Eski zamanlarda İngilizlerin efsanevi bir kralı, tarihsel bir figüre dayanabilir.
Efsanevi Arthur’un beşinci veya altıncı yüzyılda istilacı Anglo-Saksonlarla savaşan ve ilk kez Galce literatüründe görünen bir Romano-İngiltere’ye dayanan bir şahsiyet olması mümkündür. Dokuzuncu yüzyıl tarihçisi Nennius’a göre, bu Arthur MS 518’de Badon Dağı’ndaki Saksonları yendi ve MS 537’de Camlan’da öldü.

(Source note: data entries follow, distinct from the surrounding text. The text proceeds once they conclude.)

-- ==== Sys2Proof/Laws/Memory.lean ====
section
/-! SUPPORT. The laws of the byte buffers: a read after a write, the canonical form, and the valid part as a list. -/

namespace Sys2Proof.Machine.Memory

@[simp] theorem read_nil (a : Nat) : Memory.read [] a = none := rfl

@[simp] theorem read_write_same (m : Memory) (a : Nat) (b : Byte) : (m.write a b).read a = some b := by
  induction m with
  | nil => simp [write, read]
  | cons c m ih =>
    unfold write
    split
    · next h => simp [read, Nat.ne_of_lt h, ih]
    · split <;> simp [read]

theorem read_write_other (m : Memory) {a a' : Nat} (b : Byte) (h : a' ≠ a) : (m.write a b).read a' = m.read a' := by
  induction m with
  | nil => simp [write, read, h.symm]
  | cons c m ih =>
    unfold write
    split
    · simp [read, ih]
    · split
      · next _ h2 => simp [read, h2, h.symm]
      · simp [read, h.symm]

/-- A byte of `bs` where `bs` was written, the old contents elsewhere. -/
theorem read_writeAll (bs : List Byte) (m : Memory) (a i : Nat) :
    (m.writeAll a bs).read i = if a ≤ i ∧ i < a + bs.length then bs[i - a]? else m.read i := by
  induction bs generalizing m a with
  | nil => simp [writeAll]
  | cons b bs ih =>
    rw [writeAll, ih]
    by_cases h1 : a + 1 ≤ i ∧ i < a + 1 + bs.length
    · rw [if_pos h1, if_pos ⟨by omega, by simp only [List.length_cons]; omega⟩,
        show i - a = (i - (a + 1)) + 1 by omega, List.getElem?_cons_succ]
    · rw [if_neg h1]
      by_cases h2 : i = a
      · subst h2; simp
      · rw [read_write_other _ _ h2, if_neg (by simp only [List.length_cons]; omega)]

theorem writeAll_append (m : Memory) (a : Nat) (xs ys : List Byte) :
    m.writeAll a (xs ++ ys) = (m.writeAll a xs).writeAll (a + xs.length) ys := by
  induction xs generalizing m a with
  | nil => rfl
  | cons x xs ih => simp [writeAll, ih, Nat.add_assoc, Nat.add_comm 1]

theorem read_ofBytesAt (bs : List Byte) (a i : Nat) :
    (ofBytesAt a bs).read i = if a ≤ i then bs[i - a]? else none := by
  induction bs generalizing a with
  | nil => simp [ofBytesAt]
  | cons b bs ih =>
    by_cases h : a = i
    · subst h; simp [ofBytesAt, read]
    · simp only [ofBytesAt, read, h, if_false, ih]
      by_cases h2 : a + 1 ≤ i
      · rw [if_pos h2, if_pos (by omega), show i - a = (i - (a + 1)) + 1 by omega, List.getElem?_cons_succ]
      · rw [if_neg h2, if_neg (by omega)]

/-- `LINE[i]` of a latched chunk is its byte `i`. -/
@[simp] theorem read_ofBytes (bs : List Byte) (i : Nat) : (ofBytes bs).read i = bs[i]? := by
  simp [ofBytes, read_ofBytesAt]

/-! ### The canonical form -/

/-- The least address of a buffer, if it lists one. -/
theorem wf_cons (c : Host.Cell) (m : Memory) :
    wf (c :: m) = true ↔ (∀ d ∈ m.head?, c.1 < d.1) ∧ wf m = true := by
  cases m <;> simp [wf]

theorem head_write (m : Memory) (a : Nat) (b : Byte) {k : Nat} (ha : k < a) (hm : ∀ d ∈ m.head?, k < d.1) :
    ∀ d ∈ (m.write a b).head?, k < d.1 := by
  cases m with
  | nil => simpa [write] using ha
  | cons c m =>
    have hc : k < c.1 := hm c rfl
    unfold write
    split
    · simpa using hc
    · split <;> simpa using ha

/-- Writing keeps the canonical form. -/
theorem wf_write (m : Memory) (a : Nat) (b : Byte) (h : wf m = true) : wf (m.write a b) = true := by
  induction m with
  | nil => rfl
  | cons c m ih =>
    obtain ⟨h1, h2⟩ := (wf_cons c m).1 h
    unfold write
    split
    · next hlt => exact (wf_cons c _).2 ⟨head_write m a b hlt h1, ih h2⟩
    · split
      · next _ heq => exact (wf_cons _ _).2 ⟨by simpa [← heq] using h1, h2⟩
      · next h3 h4 =>
        exact (wf_cons _ _).2 ⟨by simpa using (show a < c.1 by omega), h⟩

theorem wf_writeAll (bs : List Byte) (m : Memory) (a : Nat) (h : wf m = true) : wf (m.writeAll a bs) = true := by
  induction bs generalizing m a with
  | nil => exact h
  | cons b bs ih => exact ih _ _ (wf_write m a b h)

theorem wf_ofBytesAt (bs : List Byte) (a : Nat) : wf (ofBytesAt a bs) = true := by
  induction bs generalizing a with
  | nil => rfl
  | cons b bs ih =>
    refine (wf_cons _ _).2 ⟨?_, ih _⟩
    cases bs <;> simp [ofBytesAt]

theorem wf_ofBytes (bs : List Byte) : wf (ofBytes bs) = true := wf_ofBytesAt bs 0

/-! ### Which addresses a buffer lists -/

theorem mem_write {m : Memory} {a : Nat} {b : Byte} {c : Host.Cell} (h : c ∈ m.write a b) : c = (a, b) ∨ c ∈ m := by
  induction m with
  | nil => simpa [write] using h
  | cons d m ih =>
    unfold write at h
    split at h
    · rcases List.mem_cons.1 h with rfl | h
      · simp
      · rcases ih h with h | h <;> simp [h]
    · split at h <;> rcases List.mem_cons.1 h with rfl | h <;> simp_all

theorem mem_writeAll {bs : List Byte} {m : Memory} {a : Nat} {c : Host.Cell} (h : c ∈ m.writeAll a bs) :
    (a ≤ c.1 ∧ c.1 < a + bs.length) ∨ c ∈ m := by
  induction bs generalizing m a with
  | nil => exact .inr h
  | cons b bs ih =>
    rcases ih h with h | h
    · left; simp only [List.length_cons]; omega
    · rcases mem_write h with rfl | h
      · left; simp
      · exact .inr h

/-! ### The valid part -/

theorem slice_eq_some {m : Memory} {a n : Nat} {bs : List Byte} :
    m.slice a n = some bs ↔ bs.length = n ∧ ∀ i, i < n → m.read (a + i) = bs[i]? := by
  induction n generalizing a bs with
  | zero => cases bs <;> simp [slice]
  | succ n ih =>
    unfold slice
    constructor
    · intro h
      split at h
      · next b bs' hb hbs =>
        obtain rfl : b :: bs' = bs := by simpa using h
        obtain ⟨hl, hr⟩ := ih.1 hbs
        refine ⟨by simp [hl], fun i hi => ?_⟩
        cases i with
        | zero => simpa using hb
        | succ i => have := hr i (by omega); simpa [Nat.add_assoc, Nat.add_comm 1] using this
      · cases h
    · rintro ⟨hl, hr⟩
      cases bs with
      | nil => simp at hl
      | cons b bs =>
        have h0 : m.read a = some b := by simpa using hr 0 (by omega)
        have h1 : m.slice (a + 1) n = some bs := ih.2 ⟨by simpa using hl, fun i hi => by
          have := hr (i + 1) (by omega)
          simpa [Nat.add_assoc, Nat.add_comm 1] using this⟩
        simp [h0, h1]

/-- What was appended from 0 is the valid part. -/
@[simp] theorem slice_writeAll (m : Memory) (bs : List Byte) : (m.writeAll 0 bs).slice 0 bs.length = some bs := by
  refine slice_eq_some.2 ⟨rfl, fun i hi => ?_⟩
  rw [read_writeAll, if_pos ⟨by omega, by omega⟩]; simp

end Sys2Proof.Machine.Memory
end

Efsane Arthur’u ilk olarak ortaçağ masallarından oluşan bir koleksiyon olan Galce ‘Mabinogi’ ile karakterize edilir ve Camelot’ta Yuvarlak Masa’nın kurulması ve Kutsal Kâse’nin aranmasıyla ilişkili olan bu edebi karakterdir. Efsane, Arthur’un ülkesinin ona ihtiyacı olduğunda geri döneceğini de belirtti. Arthur’a yapılan diğer erken atıflar, 12. yüzyıldan kalma iki eserde, St Gildas’ın Hayatı ve Monmouth’un Geoffrey tarihçelerinde gerçekleşir.